Task directions — Pick out the lines below that include the string "commands".

======== Data for this exercise

-- ==== Sys2Proof/Laws/Memory.lean ====
section
/-! SUPPORT. The byte memories of the block: a scratchpad byte after a write, and that every operation on a scratchpad, on
the lofts and on the vats' codes keeps the canonical form, which the memories have at reset. -/

namespace Sys2Proof.Machine

/-! ### Scratchpads -/

@[simp] theorem TileMem.write_scr (m : TileMem) (off : Nat) (bs : List Byte) :
    (m.write off bs).scr = SMap.setList 0 m.scr off bs := rfl

theorem TileMem.write_wf {m : TileMem} (h : Memory.wf m.scr = true) (off : Nat) (bs : List Byte) :
    Memory.wf (m.write off bs).scr = true := SMap.wf_setList h off bs

theorem TileMem.writeAll_wf {m : TileMem} (h : Memory.wf m.scr = true) (l : List (Nat × List Byte)) :
    Memory.wf (m.writeAll l).scr = true := by
  induction l generalizing m with
  | nil => exact h
  | cons e r ih => exact ih (TileMem.write_wf h e.1 e.2)

theorem TileMem.bankDone_wf {m : TileMem} (h : Memory.wf m.scr = true) (b : Nat) : Memory.wf (m.bankDone b).scr = true := by
  unfold TileMem.bankDone
  split
  · exact h
  · dsimp only
    split_ifs
    · exact SMap.wf_clear h _ _
    · exact h

theorem TileMem.reset_wf (m : TileMem) (failed : List Nat) : Memory.wf (m.reset failed).scr = true := rfl

/-! ### Lofts -/

theorem applyEdits_wf (s : State) {m : SMap Byte} (h : Memory.wf m = true) (l : List PageEdit) :
    Memory.wf (applyEdits s m l) = true := by
  induction l generalizing m with
  | nil => exact h
  | cons e r ih =>
    unfold applyEdits
    split
    · exact ih h
    · exact ih (SMap.wf_setList h _ _)

theorem State.putLoft_wf {s : State} (h : Memory.wf s.loft = true) (site off : Nat) (bs : List Byte) :
    Memory.wf (s.putLoft site off bs).loft = true := SMap.wf_setList h _ _

/-! ### Codes of the vats -/

theorem emptyCodes_wf {m : SMap Byte} (h : Memory.wf m = true) (ks : List Nat) : Memory.wf (emptyCodes m ks) = true :=
  SMap.wf_filter h _

theorem State.fillRows_wf {s : State} (h : Memory.wf s.vatMem = true) (t : PTile) (key row : Nat) (codes : List Byte)
    (verify : List (Nat × Nat)) : Memory.wf (s.fillRows t key row codes verify).vatMem = true := SMap.wf_setList h _ _

/-! ### Reset -/

theorem State.reset_vatMem_wf : Memory.wf State.reset.vatMem = true := rfl

theorem State.reset_loft_wf : Memory.wf State.reset.loft = true := rfl

theorem State.reset_scr_wf (t : PTile) : Memory.wf (State.reset.tile t).mem.scr = true := rfl

end Sys2Proof.Machine
end

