-- ==== Sys2Proof/WellFormed.lean ====
section
/-! DEFINITION. Well-formed commands: the operands that the types of `Instr` leave wider than the spec's ranges lie in them.
The meanings are total on every command; these are the commands that a sender can send. -/

namespace Sys2Proof

/-- A register is named by the offset of its word. -/
def RegAddr.aligned (a : RegAddr) : Bool := a.offset % 4 == 0

/-- A row of a 2 MiB scratchpad of 64 B rows (R187). -/
def rowOk (row : Nat) : Bool := row < 0x8000

/-- Each failed vat column and each failed readback is of one of the 96 vats (R105), with at most its 512 columns. -/
def BootObs.wellFormed (o : BootObs) : Bool := (o.vatColumns.all fun e => e.2.1 < 96 && e.2.2 ≤ 512) &&
  o.digestsFailed.all fun e => e.2 < 96

/-- The failed vat columns are of the site's own vats. -/
def SiteObs.wellFormed (o : SiteObs) : Bool := o.vatColumns.all fun e => e.1.site == o.site && e.2.1 < 96 && e.2.2 ≤ 512

/-- A prefill quota of at most 32 positions and at most 8 drafts a step, or none (R377, R386, R410). -/
def Program.counts (g : Program) : Bool := 1 ≤ g.kp && g.kp ≤ 32 && g.gamma ≤ 8

/-- The checks of each command. -/
def Instr.wellFormed : Instr → Bool
  | .aluAdd .. | .aluSub .. | .aluAnd .. | .aluOr .. | .aluXor .. | .aluSll .. | .aluSrl .. | .aluSra ..
  | .aluSlt .. | .aluSltu .. | .aluMul .. | .aluMulhu .. | .aluMin .. | .aluMax .. | .aluMinu .. | .aluMaxu ..
  | .addi .. | .andi .. | .ori .. | .xori .. | .slti .. | .sltiu .. | .shi .. | .lui .. | .lw .. | .sw ..
  | .beq .. | .bne .. | .blt .. | .bge .. | .bltu .. | .bgeu .. | .jal .. | .jalr .. | .csrr .. | .nop ..
  | .stage .. | .stageRetire .. | .send .. | .sendRetire .. | .stepend .. | .stependRetire .. | .fence ..
  | .fenceRetire .. | .bank .. | .bankStateChangeDone .. | .qwait .. | .qwaitComplete .. | .wld .. | .wldv ..
  | .weightLoadComplete .. | .wsp .. | .osp .. | .passComplete .. | .abftVerdict .. | .vadd .. | .vsub ..
  | .vmul .. | .vfma .. | .vmin .. | .vmax .. | .vand .. | .vor .. | .vxor .. | .vshl .. | .vshr .. | .vclt ..
  | .vceq .. | .vsel .. | .vcvt .. | .venc .. | .vexp .. | .vrcp .. | .vrsq .. | .vred .. | .vscan .. | .vamax ..
  | .vtopk .. | .vdraw .. | .vsmax .. | .vdrain .. | .vld .. | .vst .. | .vsrch .. | .vrot .. | .vbcst ..
  | .vectorCommandComplete .. | .leval .. | .levalComplete .. | .productVerdict .. | .ldrive .. | .loadDriveEnd ..
  | .substituteStart .. | .substituteComplete .. | .dcopy .. | .dcopyComplete .. | .tlbMissWalkDone ..
  | .dpress .. | .dmcast .. | .treeInjectionComplete .. | .dmaWaitLimit .. | .remoteScrAccess .. | .sadd ..
  | .ssub .. | .swait .. | .sread .. | .semAckArrival .. | .semAckTimeout .. | .semOpAdd .. | .semOpSub ..
  | .semOpWaitGe .. | .semOpRead .. | .semDeferredPerform .. | .semAudit .. | .flitHop .. | .transferArrival ..
  | .pressInput .. | .multicastFlit .. | .creditReturn .. | .creditAuditStart .. | .auditMarker .. | .auditEcho ..
  | .loftRefreshSlot .. | .loftAccess .. | .loftReadDone .. | .configWrite .. => true
  | .tlbInvalidation _ _ vpage => vpage < 2 ^ 28
  | .pageTableEdit e => e.vpage < 2 ^ 28
  | .editNotice .. | .editApply .. | .frameRelease .. => true
  | .weightLoadWrite _ vat row codes differs badCols => vat < 96 && codes.length % 64 == 0 && row + codes.length / 64 ≤ 512 &&
      differs.length ≤ codes.length / 64 && badCols.length == differs.length && differs.all (· ≤ 4) && badCols.all (· ≤ 516)
  | .sizingSlot .. | .checkVectorVerdict .. | .closingCheckVector .. | .sizingPassResult ..
  | .sizingPassDiscard .. | .acceptanceReport .. | .binDue .. | .binBarred .. | .dueBarMessage .. | .warmUp ..
  | .warmUpTimeout .. => true
  | .vatAcceptanceTest _ _ vat _ => vat < 96
  | .submit .. => true
  | .programChangeDone _ _ rows => rows.all fun e => rowOk e.2
  | .cancel .. | .stependReport .. | .couchRelease .. | .configWriteAck .. | .configWriteResend ..
  | .stepGateAdd .. | .faultNotice .. | .stageReplay .. | .stageOverrun .. | .deadlineExpiry .. | .slotFree ..
  | .portTokenFrame .. | .modelLoad .. | .manifestFetched .. | .shardReadComplete .. | .shardReadTimeout ..
  | .loadCommit .. => true
  | .programPackageLoad _ _ narrow exact _ => narrow.counts && exact.all Program.counts
  | .programInstall _ rows => rows.all fun e => rowOk e.2
  | .adapterInstall .. | .adapterCommit .. | .adapterRetire .. | .tuningJob .. | .adapterExport ..
  | .stageWatchdog .. | .checkerSelfTest .. | .supervisorFailure .. | .refclkMonitorFail .. | .refclkRecovered .. => true
  | .partitionReset _ _ rows => rows.all fun e => rowOk e.2
  | .tileReset _ rows => rows.all rowOk
  | .pageSlotAudit .. | .bbxCopyForward .. | .bbxRecordArrival .. | .siteCounterRefresh .. | .bbxSnap ..
  | .bbxFreezeComplete .. | .bbxFlushComplete .. | .tileCounterRead .. | .por .. => true
  | .startUp obs => obs.wellFormed
  | .resetNLow .. => true
  | .warmReset obs => obs.wellFormed
  | .siteSupplyReset .. | .deviceSupplyReset .. => true
  | .linkReset peer port => port < (if peer then 8 else 4)
  | .supplyWarningWindowOpen .. | .supplyWindowClose .. | .supplyWindowLong .. | .supplyResetLevel ..
  | .input48vLow .. | .vlkResetLevel .. | .governorWindow ..
  | .overcap .. => true
  | .siteSupplyRecovered o => o.wellFormed
  | .input48vRestored l => l.all (·.wellFormed)
  | .thermalSample _ x => x.compute.length == 16 && x.base.length == 8 && x.loft.length == 4
  | .throttleClear .. | .siteOffClear .. | .doze .. | .wake .. | .standby .. | .siteSleepEntry .. | .beacon ..
  | .hsInit .. | .hsFin .. | .handshakeTimeout .. | .keyUpdate .. | .ack .. | .retransmitTimeout ..
  | .sessionLoss .. | .resume .. | .graceEnd .. | .telemetry .. => true
  | .bbxRead _ _ count => count ≤ 0x10000
  | .mgmtRegisterRead _ a => a.aligned
  | .mgmtRegisterWrite _ a _ => a.aligned
  | .flashImageWrite .. | .attest .. | .revokeOwner .. | .svnCommit .. | .lmsReservationWrite ..
  | .lmsTreeBuild .. | .peerLinkUp .. | .peerLoss .. | .peerIdleTimeout .. | .peerShardRequest ..
  | .nvmeReadComplete .. | .nvmeReadTimeout .. | .nvmeSurpriseRemoval .. => true
  | .peerFrame _ f => f.payload.length ≤ 2048 && f.credit ≤ 64 && f.transfer < 2 ^ 32 && f.index < 2 ^ 32
  | .nvmeInsertion _ speed width _ => 1 ≤ speed.toNat && speed.toNat ≤ 5 && [1, 2, 4, 8].contains width.toNat
  | .uartConsoleCommand .. => true
  | .smbusBlockRead a => a.aligned
  | .siteNumClearFallback .. | .siteNumClearSat .. | .siteNumClearFmtfault .. | .siteChkClearAccecc ..
  | .siteChkClearVparity .. | .siteChkClearResidue .. | .siteChkClearAbft .. | .vatCntClearWretry ..
  | .vatCntClearOvr .. | .vatCntClearZero .. | .vatCntClearWide .. | .vatCntClearSplit .. | .vatCntClearCheck ..
  | .szCntClearAccfail .. | .szCntClearDiscard .. | .szCntClearChkvec .. | .siteScrClearDmawait ..
  | .siteScrClearCe .. | .loftClearUe .. | .loftClearCe .. | .netCntClearAudit .. | .netCntClearPressovf ..
  | .netCntClearFence .. | .netCntClearE2e .. | .netCntClearHcrc .. | .semCntClearAudit .. | .semCntClearError ..
  | .semCntClearFence .. | .siteKvClearVerfault .. | .siteKvClearHold .. | .supWarmReq .. | .pwrCapWrite ..
  | .plkPortLossesRead .. => true
  | .registerWrite a _ => a.aligned
  | .droppedFrame _ bytes _ => bytes.length == 32
  | .tokenCountAudit .. | .portLanesUp .. | .nvmeLinkDown .. | .jtagScan .. => true

end Sys2Proof
end

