/-- A step in which no stage has begun has nothing to replay: it ends. -/
theorem stageReplay_clause_none {s : State} {p : Fin 32} (hm : s.mayReplay p = true) (hr : s.replayStage p = none) :
    Completes (.stageReplay p) s fun u =>
      (u.part p).couch.replayDue = false ∧ (u.part p).couch.gap = true ∧ (u.part p).replays = (s.part p).replays ∧ u.slots = s.slots ∧
      u.tiles = s.tiles ∧ u.sems = s.sems := by
  have reports : (s.part p).couch.reports.length = (s.tilesOf p).length := by
    rw [State.mayReplay, hr] at hm
    simpa using (Bool.and_eq_true_iff.1 hm).2
  have written := State.part_setPart s p { s.part p with couch := { (s.part p).couch with replayDue := false } }
  obtain ⟨couch, replays, slots, tiles, sems⟩ := State.stepOver_gap
    (s := s.setPart p { s.part p with couch := { (s.part p).couch with replayDue := false } }) (p := p) ⟨by rw [written]; exact reports, by rw [written]⟩
  rw [written] at couch replays
  have step : exec (.stageReplay p) s = .next
      ((s.setPart p { s.part p with couch := { (s.part p).couch with replayDue := false } }).stepOver p) := by
    rw [exec_stageReplay hm, State.replay, hr]
  exact .of_next step ⟨by rw [couch], by rw [couch], replays, slots, tiles, sems⟩

/-- What a restart leaves of a tile. -/
structure Tile.KeptAtReplay (y z : Tile) : Prop where
  ckpt : z.sc.ckpt = y.sc.ckpt
  halted : z.sc.halted = y.sc.halted
  mem : z.mem = y.mem
  vec : z.vec = y.vec
  fatal : z.rp.rep.fatal = y.rp.rep.fatal

/-- Tile `z` stands at the checkpoint of tile `y`, its commands discarded and the marks of its stage cleared (R320, R405). -/
structure Tile.Rewound (y z : Tile) : Prop extends y.KeptAtReplay z where
  pc : z.sc.pc = y.sc.ckpt.pc
  regs : z.sc.regs = y.sc.ckpt.regs
  stagecnt : z.sc.stagecnt = y.sc.ckpt.stagecnt
  qdone : z.sc.qdone = y.sc.ckpt.qdone
  wait : z.sc.wait = .none
  queues : z.mq = [] ∧ z.vq = [] ∧ z.lq = [] ∧ z.dq = [] ∧ z.sq = []
  recov : z.rp.rep.recov = []

theorem Tile.KeptAtReplay.restart {y x : Tile} (h : y.KeptAtReplay x) : y.Rewound x.restart :=
  ⟨⟨h.ckpt, h.halted, h.mem, h.vec, h.fatal⟩, congrArg Ckpt.pc h.ckpt, congrArg Ckpt.regs h.ckpt, congrArg Ckpt.stagecnt h.ckpt,
    congrArg Ckpt.qdone h.ckpt, rfl, ⟨rfl, rfl, rfl, rfl, rfl⟩, rfl⟩

/-- A restored entry takes SNAP where R270 was kept (R269). -/
theorem Sem.restored_eq {e : Sem} (h : e.mixed = false) (nonce k : Nat) : e.restored nonce k = { e with value := e.snap } := by
  rw [Sem.restored, h]
  rfl

theorem get_restoreSems (m : SMap Sem) (p : Fin 32) (r : BitVec 16) (nonce k : Nat) : SMap.get Sem.unowned (restoreSems m p r nonce) k =
    if (SMap.get Sem.unowned m k).restores p r then (SMap.get Sem.unowned m k).restored nonce k else SMap.get Sem.unowned m k := by
  have unowned : Sem.unowned.restores p r = false := by
    have other : Sem.unowned.owner.toNat ≠ p.val := fun e => by have := p.isLt; change 63 = _ at e; omega
    rw [Sem.restores, beq_eq_false_iff_ne.2 other]
    rfl
  exact SMap.get_mapVals_of_default (f := fun k (e : Sem) => if e.restores p r then e.restored nonce k else e)
    (fun _ => if_neg (by rw [unowned]; nofun)) m k

/-- Restored entries change a partition in its audit sums alone (R273). -/
theorem addAudit_field {α : Type} (g : Part → α) (h : ∀ x a, g { x with auditSum := a } = g x) (m : SMap Part) (owner : BitVec 6)
    (site : Fin 64) (d : Word) (k : Nat) : g (SMap.get Part.init (addAudit m owner site d) k) = g (SMap.get Part.init m k) := by
  unfold addAudit
  split
  · rw [SMap.get_set]
    split
    next e => rw [h, e]
    next => rfl
  · rfl

theorem restoreAudit_field {α : Type} (g : Part → α) (h : ∀ x a, g { x with auditSum := a } = g x) (m : SMap Sem) (p : Fin 32) (r : BitVec 16)
    (nonce : Nat) (parts : SMap Part) (k : Nat) :
    g (SMap.get Part.init (restoreAudit m p r nonce parts) k) = g (SMap.get Part.init parts k) := by
  unfold restoreAudit
  generalize m.filter _ = l
  induction l generalizing parts with
  | nil => rfl
  | cons e l ih => exact (ih _).trans (addAudit_field g h ..)

/-- The replay of stage `r` (R269, R405). -/
theorem stageReplay_clause_some {s : State} {p : Fin 32} {r : BitVec 16} (hm : s.mayReplay p = true) (hr : s.replayStage p = some r) :
    Completes (.stageReplay p) s fun u =>
      (u.part p).replays = satAdd (s.part p).replays 1 ∧ (u.part p).couch.replayDue = false ∧ (u.part p).couch.replayed = true ∧
      (∀ t : PTile, t.key ∈ s.stopped p r → (s.tile t).Rewound (u.tile t)) ∧ (∀ t : PTile, t.key ∉ s.stopped p r → u.tile t = s.tile t) ∧
      (∀ (site : Fin 64) (i : BitVec 10), u.sem site i = if (s.sem site i).restores p r then
        (s.sem site i).restored s.nonce (site.val * 1024 + i.toNat) else s.sem site i) ∧
      (∀ w ∈ u.waiters, w.part ≠ p) ∧ (∀ d ∈ u.deferred, d.part = p → semTag d.word ≠ r) ∧ u.slots = s.slots := by
  refine .of_next (exec_stageReplay hm) ?_
  rw [State.replay, hr]
  dsimp only
  rw [State.replayOf]
  obtain ⟨fs, b, only⟩ := State.semUes_only (s := _) (l := uncorrectableSems s.sems (fun _ e => e.restores p r) (some p))
  rw [only]
  refine ⟨(congrArg Part.replays (SMap.get_set_self ..)).trans (congrArg (satAdd · 1) (restoreAudit_field Part.replays (fun _ _ => rfl) ..)),
    congrArg (fun y : Part => y.couch.replayDue) (SMap.get_set_self ..), congrArg (fun y : Part => y.couch.replayed) (SMap.get_set_self ..), fun t ht => ?_, fun t ht => ?_,
    fun site i => get_restoreSems .., fun w hw => ?_, fun d hd hp ht => ?_, rfl⟩
  · exact SMap.modifyAll_prop (P := (s.tile t).Rewound) (fun _ _ h => h.restart) (fun _ h => h.toKeptAtReplay) ht ⟨rfl, rfl, rfl, rfl, rfl⟩
  · exact SMap.get_modifyAll_of_not_mem _ _ ht _
  · exact bne_iff_ne.1 (List.mem_filter.1 hw).2
  · have kept := (List.mem_filter.1 hd).2
    rw [hp, ht, beq_self_eq_true, beq_self_eq_true] at kept
    cases kept
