-- ==== Sys2Proof/Decode.lean ====
section
/-! DEFINITION. Decode.lean: the decoder, total on any request word and any bytes, rejecting by name, and the encoder
(30_encoding.md). -/

namespace Sys2Proof

open Sys2Proof.Machine

/-- A host operation without operands in its word: `w[31:8]` must be 0 (30_encoding.md R80). -/
def plainRequest (w : Word32) (i : Instr) : Decoded :=
  if reqReserved w = 0#24 then .instr i else .reserved .reservedBits

/-- The refusal checks and the operation of a request word (30_encoding.md R78 to R80, 44_link_session.md R201). -/
def decodeRequest (w : Word32) (path : Path) (baud : Word32) : Decoded :=
  if reqOp w = 0x01#8 then plainRequest w (.openLink path baud)
  else if reqOp w = 0x02#8 then plainRequest w .closeLink
  else if reqOp w = 0x03#8 then .instr (.sendCommand (reqSrc w) (reqDst w) (int16 (reqAngle w)))
  else if reqOp w = 0x04#8 then plainRequest w .pollStatus
  else .reserved .reservedOp

/-- A command frame read from its bytes (42_frame_codec.md R125); its length is fixed (30_encoding.md R87). -/
def decodeCommandFrame (p : Params) : List Byte → Decoded
  | [b0, b1, b2, b3, b4, b5, b6] =>
    match parseCommand p ⟨b0, b1, b2, b3, b4, b5, b6⟩ with
    | .decoded f => .instr (.commandFrame f.src f.dst f.angle f.ck)
    | .failed r => .badFrame r
  | _ => .badLength

/-- A status frame read from its bytes (42_frame_codec.md R124); its length is fixed (30_encoding.md R87). -/
def decodeStatusFrame (p : Params) : List Byte → Decoded
  | [b0, b1, b2, b3, b4, b5] =>
    match parseStatus p ⟨b0, b1, b2, b3, b4, b5⟩ with
    | .decoded f => .instr (.statusFrame f.src f.dst f.status f.ck)
    | .failed r => .badFrame r
  | _ => .badLength

/-- The decoder. The kind of a frame is fixed by where it stands, not by its bytes (30_encoding.md R70). -/
def decode (p : Params) : Encoded → Decoded
  | .request w path baud => decodeRequest w path baud
  | .wire .command bs => decodeCommandFrame p bs
  | .wire .status bs => decodeStatusFrame p bs

/-- The request word of SEND_COMMAND: `{word16(angle), dst, src, 0x03}` (30_encoding.md R78). -/
def sendWord (src dst : Nibble) (angle : Int) : Word32 := word16 angle ++ dst ++ src ++ (0x03#8 : Byte)

/-- The encoder (30_encoding.md R73, R74, R78, R79); a request without side operands carries an empty path and rate 0. -/
def encode (p : Params) : Instr → Encoded
  | .openLink path baud => .request 0x00000001#32 path baud
  | .closeLink => .request 0x00000002#32 [] 0
  | .sendCommand src dst angle => .request (sendWord src dst angle) [] 0
  | .pollStatus => .request 0x00000004#32 [] 0
  | .commandFrame src dst angle ck => .wire .command (bytes7List (layCommand p src dst angle ck))
  | .statusFrame src dst status ck => .wire .status (bytes6List (layStatus p src dst status ck))

/-- The bits an encoded form takes in opcode_table.json: a request word is 32 bits, a frame 8 per byte
(30_encoding.md R87). -/
def Encoded.nbits : Encoded → Nat
  | .request _ _ _ => 32
  | .wire _ bs => 8 * bs.length

/-- The bytes of a frame on the wire; a request has none. -/
def Encoded.wireBytes : Encoded → List Byte
  | .request _ _ _ => []
  | .wire _ bs => bs

/-- Byte `i` of a table word: bits `[8i+7 : 8i]`. -/
def tableByte (w i : Nat) : Byte := BitVec.ofNat 8 (w >>> (8 * i))

/-- The encoded form that a table word of `nbits` bits stands for: 32 bits are a request word (the side operands of
OPEN, which the table gives no bits, are zero: an empty path and rate 0), 56 bits a command frame, 48 bits a status
frame. DESIGN CHOICE (log entry 15). -/
def encodedOfTableWord (nbits w : Nat) : Option Encoded :=
  if nbits = 32 then some (.request (BitVec.ofNat 32 w) [] 0)
  else if nbits = 56 then
    some (.wire .command [tableByte w 0, tableByte w 1, tableByte w 2, tableByte w 3, tableByte w 4, tableByte w 5,
      tableByte w 6])
  else if nbits = 48 then
    some (.wire .status [tableByte w 0, tableByte w 1, tableByte w 2, tableByte w 3, tableByte w 4, tableByte w 5])
  else none

/-- The instruction a decoding gives, if any. -/
def Decoded.instr? : Decoded → Option Instr
  | .instr i => some i
  | .reserved _ => none
  | .badLength => none
  | .badFrame _ => none

/-- The instruction the decoder reads from a table word, under the machine's own parameters. -/
def decodeTableWord (nbits w : Nat) : Option Instr :=
  (encodedOfTableWord nbits w).bind fun e => (decode Config.params e).instr?

end Sys2Proof
end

================

Exercise result —
/-! DEFINITION. Well-formed commands: the operands that the types of `Instr` leave wider than the spec's ranges lie in them.
The meanings are total on every command; these are the commands that a sender can send. -/
/-- Tile `z` stands at the checkpoint of tile `y`, its commands discarded and the marks of its stage cleared (R320, R405). -/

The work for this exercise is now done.